## YOUR TASK
Produce as output only the lines below starting at the line with "been written. -/" and continuing through the line with "VVC (R135). -/", each one exactly as written.

## SUPPLIED DATA
/-- Rows of picture n that are coded and wholly read get their actual counts, and their Lagoon slots are free (R133, R155, R160). -/
def settleRows (c n : Nat) (s : State) : State :=
  match chanAt s c with
  | none => s
  | some x => match ctlOf s x, x.run.pics.get? n with
    | some k, some q =>
      let whole := fun (w : Row) => decide (k.g.cRow ≤ w.next) && w.records.isEmpty && w.actual.isNone
      let new := q.rows.filter (fun e => whole e.2)
      let cap := q.coding.rc.elim 0 (fun r => r.rowCap)
      let beyond := (new.filter (fun e => decide (cap < e.2.count.1 + e.2.count.2))).length
      settleLagoon c (modChan s c (fun x => { x with
        run := { x.run with rowsFreed := x.run.rowsFreed + new.length,
                            pics := x.run.pics.set n { q with rows := q.rows.mapVals (fun _ w => if whole w then { w with actual := some w.count } else w) } },
        counters.rowCapOver := (x.counters.rowCapOver + beyond) % 2 ^ 32 }))
    | _, _ => s

/-- An armed KIND 7 injection corrupts the next record's CHECK; its count tells that it is spent (R440). -/
def spendCheckInjection (c : Nat) (s : State) : State × Bool :=
  match (injectionOf s 7 c).filter (fun i => i.2.1 == 0) with
  | some (_, _, serial) => ({ s with units.injections := s.units.injections.map (fun i => if i.2.2.2.2 = serial then (i.1, i.2.1, i.2.2.1, 1, serial) else i) }, true)
  | none => (s, false)

/-- The picture was coded from a wholly received source picture (R233). -/
def fromWhole (x : Chan) (q : Pic) : Bool := q.source.elim false (fun m => !(x.input.replaced.has m)) && (lossOf q).isNone

/-- CTU `row.next` of row r of picture n is coded (R158): its record, reconstruction and vectors; the unchosen variant is in none of them (R118). The last row of a picture from wholly received input makes it the hold picture (R233). -/
def chooseVariant (c : Nat) (k : Ctl) (rc : RcCfg) (q : Pic) (r : Nat) (row : Row) (e : CtuEst) (s : State) : State :=
  match chanAt s c with
  | none => s
  | some x =>
    let col := row.next
    let (row', dual, high, recon) := codeCtu c k rc q r row e (sourceCtu s x k q r col)
    let row' := if unitFailed k q r col then { row' with records := row'.records.dropLast } else row'
    let done := decide (k.g.cRow ≤ row'.next)
    let cut := done && row'.cut && row'.mode != .copy
    let q' := { q with rows := q.rows.set r row', recon := q.recon.set (r * 65536 + col) { isle := ctuIsle k.run col, samples := recon },
                       vectors := q.vectors ++ e.cus.flatMap (fun u => u.units), cost := q.cost + e.cost }
    modChan s c (fun x => { x with
      run := { x.run with curRow := if done then none else x.run.curRow, pics := x.run.pics.set q.number q',
                          hold := if done && decide (k.g.rows ≤ r + 1) && fromWhole x q' then some q.number else x.run.hold },
      counters := { x.counters with specDualCtus := if dual then inc32 x.counters.specDualCtus else x.counters.specDualCtus,
                                    specHighChosen := if high then inc32 x.counters.specHighChosen else x.counters.specHighChosen,
                                    guardCuts := if cut then inc32 x.counters.guardCuts else x.counters.guardCuts } })

/-- VARIANT_CHOICE (R158): the row controller treats its next CTU, once the Isles of its neighbours have their reconstruction (R109); a decision that no Isle can make is none (R114). A poisoned reference or lookahead read is counted, and poisons the record (R248). -/
def variantChoice (c : Nat) (e : CtuEst) (s : State) : State :=
  if !mayEncode s then s
  else match chanAt s c with
    | none => s
    | some x =>
      match x.run.curRow, ctlOf s x with
      | some (n, r), some k =>
        match x.run.pics.get? n with
        | none => s
        | some q => match q.rows.get? r, q.coding.rc with
          | some row, some rc =>
            if x.run.aborting || !(neighboursReady q r row.next) || !(modeOk k q (stepOn s c 3 n) r row.next e.cus) then s
            else
              let (s, hit) := spendCheckInjection c s
              let e := if hit then { e with damage := e.damage ^^^ 1 } else e
              let s := if e.poisoned then poisonRead 8 x.owner.val 1 c n s else s
              settleRows c n (chooseVariant c k rc q r row e s)
          | _, _ => s
      | _, _ => s

/-- Emission instant E of a slice in 2⁻³² ns (R86). -/
def emission (g : Geom) (q : Pic) (x : SliceGeom) : Rat := (q.tref : Rat) + q.delay + nsQ ((x.group : Rat) * g.tRow)

/-- An entropy unit: channel, picture, slice and unit numbers, its rows and columns, its slice's E. -/
structure UnitRef where
  chan : Nat
  pic : Nat
  slice : Nat
  idx : Nat
  rowA : Nat
  rowB : Nat
  colA : Nat
  colB : Nat
  due : Rat
  deriving DecidableEq, Repr

/-- Uncoded records of a unit in the Lagoon (R134). -/
def unitRecords (q : Pic) (u : UnitRef) : Nat :=
  sumBy (fun i => match q.rows.get? i with
    | some x => (x.records.filter (fun e => decide (u.colA ≤ e.ctuX) && decide (e.ctuX < u.colB))).length
    | none => 0) ((List.range (u.rowB - u.rowA)).map (u.rowA + ·))

/-- All records of the unit have been written. -/
def unitWritten (q : Pic) (u : UnitRef) : Bool :=
  (List.range (u.rowB - u.rowA)).all (fun i => (q.rows.get? (u.rowA + i)).elim false (fun x => decide (u.colB ≤ x.next)))

/-- A wavefront unit has the context state of the row above: after its second CTU in HEVC, its first in VVC (R135). -/
def wavefrontReady (p : EncProfile) (q : Pic) (u : UnitRef) : Bool :=
  p.parallel != 1 || u.idx == 0 || (match q.rows.get? (u.rowA - 1) with
    | some x => decide ((if p.codec = 0 then min 2 (u.colB - u.colA) else 1) + x.records.length ≤ x.next)
    | none => false)

/-- The units of a channel that are ready (R134, R135). -/
def readyUnits (s : State) (c : Nat) (x : Chan) : List UnitRef :=
  match ctlOf s x with
  | none => []
  | some k => (k.run.pics.map (fun e => e.2)).flatMap (fun q =>
      ((slicesOf k.prof k.g q.lossless).zipIdx.drop q.slices).flatMap (fun sl =>
        ((unitsOf k.prof k.g q.lossless sl.1).zipIdx.map (fun u =>
            ({ chan := c, pic := q.number, slice := sl.2, idx := u.2, rowA := u.1.1, rowB := u.1.2.1, colA := u.1.2.2.1, colB := u.1.2.2.2, due := emission k.g q sl.1 } : UnitRef))).filter
          (fun u => !((q.unitsDone.getD u.slice []).contains u.idx) && wavefrontReady k.prof q u
            && (decide (16 ≤ unitRecords q u) || unitWritten q u))))

/-- The earliest emission instant first; on a tie the lower channel, then the lower unit in its slice (R135); then the earlier picture and slice. -/
def unitBefore (u v : UnitRef) : Bool :=
  decide (u.due < v.due) || (decide (u.due = v.due) && (decide (u.chan < v.chan) || (u.chan == v.chan && (decide (u.idx < v.idx) || (u.idx == v.idx &&
    (decide (u.pic < v.pic) || (u.pic == v.pic && decide (u.slice < v.slice))))))))

/-- The unit an idle engine takes (R135). -/
def bestUnit (l : List UnitRef) : Option UnitRef :=
  l.foldl (fun b u => match b with
    | none => some u
    | some v => if unitBefore u v then some u else b) none

/-- Key of a unit in its picture. -/
def unitKey (u : UnitRef) : Nat := u.slice * 256 + u.idx

/-- An engine faults on a record CHECK; an injected one is told to its command (R136, R420, R440). -/
def checkFault (e : Nat) (u : UnitRef) (owner : Nat) (s : State) : State :=
  match s.units.injections.find? (fun i => i.1 == 7 && i.2.1 == u.chan && i.2.2.2.1 == 1) with
  | some (_, _, _, _, serial) =>
    let seq := s.journal.nextSeq
    let s := { s with units.injections := s.units.injections.map (fun i => if i.2.2.2.2 = serial then (7, u.chan, seq, 2, serial) else i) }
    engineFaultAs 9 1 e owner 1 u.chan u.pic s
  | none => engineFault 1 e owner 1 u.chan u.pic s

## EXPECTED ANSWER
/-- All records of the unit have been written. -/
def unitWritten (q : Pic) (u : UnitRef) : Bool :=
  (List.range (u.rowB - u.rowA)).all (fun i => (q.rows.get? (u.rowA + i)).elim false (fun x => decide (u.colB ≤ x.next)))

/-- A wavefront unit has the context state of the row above: after its second CTU in HEVC, its first in VVC (R135). -/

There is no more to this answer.